The first part of the query would look similar to what you have now but with the appropriate where clause to exclude all entities (including coastline) that cross 180. Something like this:

SELECT st_intersection(st_makeline(p1.latlong, p2.latlong), the_geom)
FROM worldcoastline, points p1, points p2 
  WHERE p1.id = 1 AND p2.id = 2 and st_length(st_makeline(p1.latlong, p2.latlong) <= 180
AND st_length(the_geom) <= 180

The second part would look like this:

SELECT
CASE 
WHEN st_X(x) > 180 THEN st_translate(x, -360, 0)
            ELSE x
       END
 from
(SELECT st_intersection(st_shift_longitude(st_makeline(p1.latlong, p2.latlong))), st_shift_longitude(the_geom)) as x
FROM worldcoastline, points p1, points p2 
WHERE p1.id = 1 AND p2.id = 2 and st_length(st_makeline(p1.latlong, p2.latlong) > 180
    AND st_length(st_shift_longitude(the_geom)) <= 180)) AS foo`

The second query selects those p1/p2 pairs that cross 180, shifts them by 180 so you know have 0-360 coordinate system. The coastline is also shifted 180. The where clause also excludes those parts of the coastline that cross 0/360 as they now exhibit the wrap around the globe behavior. The CASE clause corrects the longitude of the shifted coordinates back to the standard coordinate system.

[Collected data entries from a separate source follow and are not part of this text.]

-- ==== Sys2Proof/Machine/Lanes.lean ====
section
/-!
DEFINITION. A DRAM lane at work: the place of a block in the components, the lane writer, the scheduler with its ports, urgencies and
directions, the activate table, acknowledgements, returning reads, breach candidates, and the retirement of parcels.
-/

namespace Sys2Proof.Machine

/-! ## Places -/

/-- Where a lane address lies in the components (R246). -/
structure Place where
  bg : Nat
  bank : Nat
  row : Nat
  col : Nat
  deriving DecidableEq, Repr

/-- The place of a lane address by map order and density (R246). -/
def placeOf (order : BitVec 2) (dense : Bool) (a : Nat) : Place :=
  if order = 0 then { bg := a % 4, bank := a / 4 % 4, row := a / 1024, col := a / 16 % 64 }
  else if order = 1 then { bg := a / 4 % 4, bank := a % 4, row := a / 1024, col := a / 16 % 64 }
  else
    let r := if dense then 131072 else 65536
    { bg := a / (64 * r * 4) % 4, bank := a / (64 * r) % 4, row := a / 64 % r, col := a % 64 }

/-- Bank group, bank and row as a breach-map entry packs them (R274). -/
def rowId (p : Place) : BitVec 21 := BitVec.ofNat 21 (p.bg * 2 ^ 19 + p.bank * 2 ^ 17 + p.row)

/-- A lane of 32 Gb components (R239, R279). -/
def isDense (x : Lane) : Bool := x.density == 1

/-- The place of a lane address on a lane. -/
def placeOn (s : State) (l : Fin 4) (a : Nat) : Place := placeOf s.dram.mapOrder (isDense s.lanes[l]) a

/-- The row of a device block (R245, R246). -/
def rowOfBlock (s : State) (l : Fin 4) (blk : Nat) : BitVec 21 := rowId (placeOn s l (laneAddr s blk))

/-- The lane address of column burst c of a row (R246). -/
def rowAddr (order : BitVec 2) (dense : Bool) (row : BitVec 21) (c : Nat) : Nat :=
  let bg := bits row 20 19
  let bank := bits row 18 17
  let r := bits row 16 0
  if order = 0 then r * 1024 + c * 16 + bank * 4 + bg
  else if order = 1 then r * 1024 + c * 16 + bg * 4 + bank
  else
    let n := if dense then 131072 else 65536
    ((bg * 4 + bank) * n + r) * 64 + c

/-- The position of a lane in the interleave (R245). -/
def laneIndex (s : State) (l : Fin 4) : Nat := (usableLanes s).findIdx (· == l)

/-- The device block of column burst c of a row of a lane (R245, R246). -/
def rowBlock (s : State) (l : Fin 4) (row : BitVec 21) (c : Nat) : Nat :=
  rowAddr s.dram.mapOrder (isDense s.lanes[l]) row c * (usableLanes s).length + laneIndex s l

/-- The parcels that hold a block of a row (R271). -/
def rowParcels (s : State) (l : Fin 4) (row : BitVec 21) : List Nat :=
  ((List.range 64).map fun c => rowBlock s l row c / parcelBlocks).eraseDups

/-- Lane addresses of a lane (R239). -/
def laneSize (x : Lane) : Nat := if isDense x then 2 ^ 27 else 2 ^ 26

/-! ## What a lane may do -/

/-- The lane carries traffic: usable, out of self-refresh, and not stopped for a soft repair (R265, R272). -/
def laneRuns (s : State) (l : Fin 4) : Bool :=
  s.lanes[l].usable && !s.dram.selfRefresh && !(s.dram.repairing.any fun r => r.lane == l)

UNION the 2 selects and you should have what you want.

Having said that, I generally believe it is asking for trouble doing queries like this in PostGIS. You might be better off re-structuring your data so that simple queries would work. Also doing anything over long distances with geometries usually leads to unpleasant surprises. One thing you could do is turn your p1/p2 pairs into multi lines that do not cross 180. You certainly should do that to your coastline data. Not knowing your data or application it’s hard to have concrete suggestions, but in my experience queries like this are indicative of a data design shortfall.